Le secrétaire américain à la Défense Donald Rumsfeld a demandé des crédits au Sénat pour réactiver un programme de faisabilité de bombes nucléaires destinées à pénétrer en profondeur dans des bunkers souterrains. Ce projet, lancé en 2002, avait été annulé fin 2004 par le Congrès, au vu d’études financières montrant que la production de l’arme coûterait quelque 500 millions de dollars au Trésor américain. Mais l’administration Bush a demandé une nouvelle ligne de crédit de 8,5 millions de dollars, l’an prochain, pour ce projet et indiqué qu’elle aurait besoin de 14 millions de dollars supplémentaires pour achever les études de faisabilité de cette arme d’ici 2007.

Cette arme, baptisée Robust Nuclear Earth Penetrator (RNEP), est nécessaire car l’arsenal américain ne contient pas d’armes pouvant neutraliser des cibles enterrées dans des tunnels ou sous des montagnes, selon les explications du patron du Pentagone.

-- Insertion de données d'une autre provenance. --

-- ==== Sys2Proof/Machine/ModeCmds.lean ====
section
/-! DEFINITION. The Mode Controller and the Settings Store: ACTIVATE, ENTER_CONFIG, SAVE_SETTINGS, the end of a write, and
RESET (R164 to R169). -/

namespace Sys2Proof.Machine

/-! ## ACTIVATE (R165, R166) -/

/-- Notify a change of part mode with the request that caused it (R164). -/
def State.postMode (s : State) (old new : PartMode) (request : Nat) : State :=
  s.post .mode .nothing [.byte old.code, .byte new.code, .byte request]

/-- The part enters RECOVERY (R165). -/
def State.enterRecovery (s : State) (time : Nat) : State :=
  State.postMode { s with
    cfg := { s.cfg with recoveryTime := time }
    mode := .recovery
    recoveryStart := some s.now } .config .recovery 0x3D

/-- The part enters ACTIVE (R166). -/
def State.enterActive (s : State) : State :=
  (State.postMode { s with mode := .active, recoveryStart := none } .recovery .active 0x3D).followMode .off

/-- The number of carriers in OFFLINE. -/
def State.carriersOffline (s : State) : Nat := s.carriers.countWhere (fun r => decide (r.state = .offline))

/-- The number of present cranes in OFFLINE. -/
def State.cranesOffline (s : State) : Nat :=
  (s.cfg.presentCranes.filter (fun k => decide ((s.crane k).state = .offline))).length

/-- ACTIVATE (R165, R166). -/
def ownActivate (time : Nat) : Owner := fun s =>
  match s.mode with
  | .config => match s.cfg.validate with
    | some f => (s, refuse 0x3D .invalid (resultVals (some f)))
    | none =>
      let t := clampTo 1 30 time
      (s.enterRecovery t, accept 0x3D (decide (t ≠ time)) [.byte t, timeVal (later s.now (1000 * t))])
  | .recovery =>
    let spent := elapsed s.now (s.recoveryStart.getD s.now)
    if spent < 1000 * s.cfg.recoveryTime then
      (s, refuse 0x3D .tooEarly [.word (1000 * s.cfg.recoveryTime - spent)])
    else (s.enterActive, accept 0x3D false [.byte s.carriersOffline, .byte s.cranesOffline])
  | .active => (s, refuse 0x3D .badMode [])

/-- The meaning of ACTIVATE. -/
def execActivate (l : DLink) (time : Nat) (s : State) : Host.Outcome State Fault Refusal :=
  .next (s.takeRequest l (ownActivate time))

/-! ## ENTER_CONFIG (R74, R117, R167) -/

/-- A carrier state that keeps the apron from being quiet (R167 test 1). -/
def CarrierState.busy : CarrierState → Bool
  | .authorized => true
  | .emergency => true
  | .missing => true
  | .lost => true
  | .offline => false
  | .away => false
  | .idle => false

/-- A segment is FROZEN. -/
def SegDyn.isFrozen (r : SegDyn) : Bool :=
  match r.hold with
  | .frozen _ _ => true
  | _ => false

/-- The first subject that keeps the apron from being quiet, as the detail of the refusal (R167). -/
def State.busySubject (s : State) : Option (List Val) :=
  match s.carriers.keysWhere (fun r => r.state.busy) with
  | c :: _ => some [.half c, byteVal? ((s.carrier? c).map (fun r => r.state.code))]
  | [] => match s.segs.keysWhere SegDyn.isFrozen with
    | i :: _ => some (.half i :: partyVals (s.seg i).holder)
    | [] => match firstWhere (fun k => (s.crane k).claim.isSome) (List.range 8) 0 with
      | some (_, k) => some (.half k :: (match (s.crane k).claim with
        | some claim => [.byte claim.slot, .byte claim.phase.code]
        | none => []))
      | none => match firstWhere (fun k => decide ((s.crane k).state = .travelling)) (List.range 8) 0 with
        | some (_, k) => some [.half k, byteVal? (s.crane k).target]
        | none => none

/-- A carrier record returns to the values of a new record; a change of state is notified and answered (R74, R167). -/
def Work.renewCarrier (w : Work) (c : Nat) : Work :=
  match w.s.carrier? c with
  | none => w
  | some r =>
    let v := w.s.classVals (w.s.classOf c)
    let w1 := if r.state = .offline then w else w.changeState c .offline []
    w1.onCarrier c (Carrier.renewed v)

/-- Every carrier record renewed, in ascending id (R74, R167, log entry 7). -/
def Work.renewCarriers (w : Work) : Work := w.s.carriers.keys.foldl Work.renewCarrier w

/-- Every crane record returns to its reset values, keeping its counters (R117). -/
def State.renewCranes (s : State) : State :=
  { s with cranes := s.cranes.mapVals (fun c => Crane.fresh c.frames c.repeats c.implausible) }

/-- The part enters CONFIG (R167 steps 1 to 6). -/
def State.becomeConfig (s : State) : State :=
  let s1 : State := State.followMode { s with mode := .config, recoveryStart := none } s.effectiveMode
  let s2 := (s1.dropWaiting 0).resetSegs
  (s2.request Work.renewCarriers).renewCranes.postMode s.mode .config 0x3E

/-- ENTER_CONFIG (R167). -/
def ownEnterConfig : Owner := fun s =>
  if s.mode = .config then (s, refuse 0x3E .badMode [])
  else match s.busySubject with
    | some detail => (s, refuse 0x3E .busyApron detail)
    | none =>
      (s.becomeConfig, accept 0x3E false
        [.byte (s.carriers.countWhere (fun r => decide (r.state ≠ .offline))),
          .byte ((List.range 8).filter (fun k => decide ((s.crane k).state ≠ .offline))).length])

/-- The meaning of ENTER_CONFIG. -/
def execEnterConfig (l : DLink) (s : State) : Host.Outcome State Fault Refusal :=
  .next (s.takeRequest l ownEnterConfig)

/-! ## SAVE_SETTINGS (R169) -/

/-- SAVE_SETTINGS (R169): the snapshot, the checksum made invalid, WRITING. -/
def ownSaveSettings : Owner := fun s =>
  match s.save with
  | some v => (s, busyReply 0x3F .save [timeVal v.accepted])
  | none =>
    ({ s with save := some ⟨s.now, s.cfg⟩, image := { s.image with valid := false } },
      accept 0x3F false [timeVal s.now])

/-- The meaning of SAVE_SETTINGS. -/
def execSaveSettings (l : DLink) (s : State) : Host.Outcome State Fault Refusal :=
  .next (s.takeRequest l ownSaveSettings)

/-- The write of a save has ended (R169). -/
def Save.due (now : Time) (v : Save) : Bool := decide (elapsed now v.accepted ≥ Config.saveTime)

/-- SAVE_WRITE_COMPLETION (R169): a completion before the write has taken 1500 ms is no event (log entry 3); what the
content of an image that is not valid holds is log entry 54. -/
def State.endSave (s : State) (differs : Option (Fin 8)) : State :=
  match s.save with
  | none => s
  | some v =>
    if v.due s.now then
      match differs with
      | none => State.post { s with save := none, image := ⟨true, v.snapshot⟩ } .saveDone .nothing [timeVal v.accepted]
      | some item => State.post { s with save := none } .saveFailed .nothing [timeVal v.accepted, .byte item.val]
    else s

/-- The meaning of SAVE_WRITE_COMPLETION. -/
def execSaveWriteCompletion (differs : Option (Fin 8)) (s : State) : Host.Outcome State Fault Refusal :=
  .next (s.endSave differs).pump

/-! ## RESET (R168) -/

/-- The configuration a part starts with (R168). -/
def Image.loaded (i : Image) : Settings := if i.valid then i.content else Settings.default

/-- The mode a part starts in (R168). -/
def Image.startMode (i : Image) : PartMode :=
  if i.valid && i.content.validate.isNone then .recovery else .config

/-- A radio link right after reset (R132). -/
def RadioLink.atReset (c : RadioConfig) : RadioLink := RadioLink.fresh (if c.configured then .down else .unconfigured)

/-- The part right after reset with an image (R168): every block at its reset values, and the closures of the first link
reports in force on the fresh segment records (R120, R155). The queue of waiting commands is kept (log entry 37). -/
def State.boot (i : Image) (pending : List Instr) : State :=
  let cfg := i.loaded
  let base : State := { State.reset with
    pending := pending
    mode := i.startMode
    recoveryStart := if i.startMode = .recovery then some 0 else none
    cfg := cfg
    image := i
    rlcClosed := (List.range 4).any (fun r => (cfg.radios.get r RadioConfig.default).configured)
    carriers := cfg.roster.mapVals (fun k => Carrier.fresh (cfg.classes.get k ClassVals.default))
    radios := ⟨(List.range 4).map (fun r => (r, RadioLink.atReset (cfg.radios.get r RadioConfig.default)))⟩ }
  { base with segs := base.freshSegs }

/-- The meaning of RESET. -/
def execReset (s : State) : Host.Outcome State Fault Refusal := .next (State.boot s.image s.pending)

end Sys2Proof.Machine
end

Lorsque le projet de cette nouvelle arme avait été évoqué aux Etats-Unis, des experts et des parlementaires avaient souligné qu’elle allait à contre-courant du principe de la dissuasion car cette arme nucléaire était destinée à devenir une arme tactique. La crainte d’une possible dissémination de la radioactivité avait également été évoquée.

La puissance de la RNEP pourrait être dix fois supérieure à celle de la bombe d’Hiroshima. Mais la superpuissante Amérique n’a aucune raison d’être inquiétée par l’Agence internationale de l’énergie atomique (AIEA).